As for the just-enacted stopgap. Republicans insist that everything be somehow paid for and the $10.8 billion patch for the next ten months is no exception. By labeling even the adjustment of the gas excise to repair inflation’s erosion as a forbidden tax increase, House members had to seek absurd funding alternatives. They were joined by Democrats, given the election year, who feared a backlash if they asked the public to pay for what they use. Instead, to pay the tab, House members hit upon “pension smoothing”, a term meant to deflect us from translating it as “let the future pay for it”.

The maneuver delays requirements for corporations to pay into their employees’ pension funds. Reduced payments result in higher profits. The higher taxes on those profits is what Congress expects will match about two-thirds of the cost of the highway funding. Of course, companies will need to make those pensions whole in future years, which will lead to reduced profits and lower tax collections. Hence, the future pays for today’s transportation funding.
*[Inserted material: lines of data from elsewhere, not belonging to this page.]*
-- ==== Sys2Proof/Machine/ConfOps.lean ====
section
/-!
DEFINITION. Configuration items and records (chapter 06): Table 6.4, the record layout of R323, how records build a
configuration, and the byte sequence that CONFHASH is taken over (R784).
-/

namespace Sys2Proof.Machine

/-- The key of an item in a configuration. -/
def itemKey (item inst : Nat) : Nat := item * 65536 + inst

/-- An ITEM and INST of Table 6.4. -/
def itemKnown (item inst : Nat) : Bool :=
  match item with
  | 0x0001 => decide (inst = 0)
  | 0x0002 => decide (inst < 4)
  | 0x0003 => decide (inst < 6)
  | 0x0004 => decide (inst ≤ 257)
  | 0x0005 => decide (1 ≤ inst ∧ inst ≤ 4095)
  | 0x0100 => decide (inst < 15)
  | 0x0201 => decide (inst < 144)
  | 0x0202 => decide (inst < 8)
  | 0x0203 | 0x0204 => decide (inst < 12)
  | _ => false

/-- The fixed length of an item whose home chapter lays one out (R784). -/
def itemFixed (item inst : Nat) : Option Nat :=
  match item with
  | 0x0001 => some (0x4B00 + 136 * 8192)
  | 0x0003 => some 0x0A00
  | 0x0004 => some (if inst < 256 then 64 else if inst = 256 then 524288 else 65536)
  | 0x0005 => some 16
  | 0x0201 | 0x0203 | 0x0204 => some 4
  | 0x0202 => some 12
  | _ => none

/-- Kinds of Table 6.4. -/
def isShadow (item : Nat) : Bool := decide (item < 0x0100)
def isSteward (item : Nat) : Bool := decide (item = 0x0100)
def isSeam (item : Nat) : Bool := decide (0x0200 ≤ item)

/-- A number into a rising list without repeats. -/
def insertNat (n : Nat) : List Nat → List Nat
  | [] => [n]
  | m :: t => if n < m then n :: m :: t else if n = m then m :: t else m :: insertNat n t

/-- An item after a record of it (R324, R784). -/
def Item.apply (r : Rec) (x : Item) : Item :=
  { len := (itemFixed r.item r.inst).getD (max x.len (r.off + r.data.length))
    bytes := x.bytes.write r.off r.data
    words := if isSteward r.item then
      (List.range (ceilDiv r.data.length 4)).foldl (fun l i => insertNat (r.off / 4 + i) l) x.words
      else x.words }

/-- A configuration after a record; records apply in staging order (R324). -/
def applyRec (c : Conf) (r : Rec) : Conf := Tab.upd (fun _ => {}) c (itemKey r.item r.inst) (Item.apply r)
def applyRecs (c : Conf) (rs : List Rec) : Conf := rs.foldl applyRec c

/-! ### Records as bytes (R323) -/

/-- Zeros up to a multiple of 4 bytes. -/
def pad4 (bs : List Byte) : List Byte := bs ++ List.replicate ((4 - bs.length % 4) % 4) 0

/-- A record laid out as R323 gives it. -/
def recBytes (r : Rec) : List Byte :=
  pad4 (leBytes 2 r.item ++ leBytes 2 r.inst ++ leBytes 4 r.off ++ leBytes 2 r.data.length ++ leBytes 2 0 ++ r.data)

/-- Bytes of records. -/
def recsBytes (rs : List Rec) : List Byte := rs.flatMap recBytes

/-- A little-endian field of a list of bytes. -/
def leAt (bs : List Byte) (o n : Nat) : Nat := ofLE ((bs.drop o).take n)

/-- The record at the head of `bs` when it is well formed: ITEM and INST of Table 6.4, LEN of 1 or more, 0 where R323 has
0, its data present. -/
def headRec (bs : List Byte) : Option Rec :=
  let n := leAt bs 8 2
  let r : Rec := { item := leAt bs 0 2, inst := leAt bs 2 2, off := leAt bs 4 4, data := (bs.drop 12).take n }
  if 12 + n ≤ bs.length ∧ 0 < n ∧ leAt bs 10 2 = 0 ∧ itemKnown r.item r.inst = true then some r else none

/-- The records that bytes spell, and the index of the first malformed one; fewer than 12 zero bytes at the end are
padding. Fuel: the number of bytes. -/
def parseRecs : Nat → List Byte → List Rec × Option Nat
  | 0, _ => ([], none)
  | fuel + 1, bs =>
    if bs.length < 12 ∧ bs.all (· == 0) then ([], none)
    else match headRec bs with
      | none => ([], some 0)
      | some r =>
        let t := parseRecs fuel (bs.drop ((12 + r.data.length + 3) / 4 * 4))
        (r :: t.1, t.2.map (· + 1))

/-- All records of some bytes. -/
def recsOf (bs : List Byte) : List Rec × Option Nat := parseRecs (bs.length + 1) bs

/-! ### A whole configuration as bytes and as records -/

/-- The bytes of CONFHASH's sequence for one item (R784). -/
def itemHashBytes (k : Nat) (x : Item) : List Byte :=
  leBytes 2 (k / 65536) ++ leBytes 2 (k % 65536) ++ leBytes 4 x.len ++ x.bytes.bytes 0 x.len

/-- CONFHASH (R784): items in ascending ITEM and INST, the order of the table's keys. -/
def confHash (c : Conf) : List Byte := sha256 (c.flatMap fun e => itemHashBytes e.1 e.2)

/-- Pieces of an item's contents from `o`, of at most 65,532 bytes, as records. How a whole configuration is split into records
is the model's choice (DESIGN CHOICE, log 37): pieces as long as LEN allows, and a record for each steward-settings word.
Fuel: the number of pieces. -/
def itemPieces (item inst : Nat) (b : Mem) : Nat → Nat → Nat → List Rec
  | 0, _, _ => []
  | fuel + 1, o, len =>
    if len = 0 then [] else
      { item := item, inst := inst, off := o, data := b.bytes o (min 65532 len) } ::
        itemPieces item inst b fuel (o + min 65532 len) (len - min 65532 len)

/-- The records that carry one item of a configuration: its whole contents, and of steward settings the words written. -/
def itemRecs (k : Nat) (x : Item) : List Rec :=
  if isSteward (k / 65536) then
    x.words.map fun w => { item := k / 65536, inst := k % 65536, off := 4 * w, data := x.bytes.bytes (4 * w) 4 }
  else itemPieces (k / 65536) (k % 65536) x.bytes (x.len / 65532 + 1) 0 x.len

/-- A record of every item of a configuration (R338). -/
def fullRecs (c : Conf) : List Rec := c.flatMap fun e => itemRecs e.1 e.2

/-- Record pages for `n` record bytes (R339). -/
def recPages (n : Nat) : Nat := ceilDiv n 492

/-- The bytes of an item, as CONF_GET and validation see them. -/
def confBytes (c : Conf) (item inst : Nat) : Item := Tab.get (fun _ => {}) c (itemKey item inst)

end Sys2Proof.Machine
end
The Senate wanted a funding band-aid that would run out in December to force this Congress to deal with the highway bill, rather than the incoming Congress. And its lesser fending didn't need "pension smoothing". President Obama, who has repeatedly urged Congress to fund infrastructure repair, showed his irritation at the House “kicking the can down the road” and “careening from crisis to crisis” but he's short on political courage as well. In April he sent Congress a transportation proposal to spend $302 billion over four years that skirted raising the gas tax and instead proposed a hodgepodge of charges to fill the gap — tolls on the interstates, increased safety violation fines for automakers — and let’s go after those who are entirely uninvolved: “We pay for the transportation project [sic] in part by closing tax loopholes for companies that ship jobs overseas and avoid paying their fair share of taxes".

fits and starts

Funding by last minute spasms demonstrates congressional ignorance of how actual work is performed. Roads and bridges are long-term projects entailing planning, engineering and years of work. Congress leaves states guessing until the last minute whether any infrastructure money will be forthcoming. States now know no further than next May what monies will be available (and that’s about when the fight over the debt ceiling will be rejoined). Beyond that date, states cannot plan, as they watch Congress endlessly punt problems down the calendar. They are left to lurch like a car out of gas.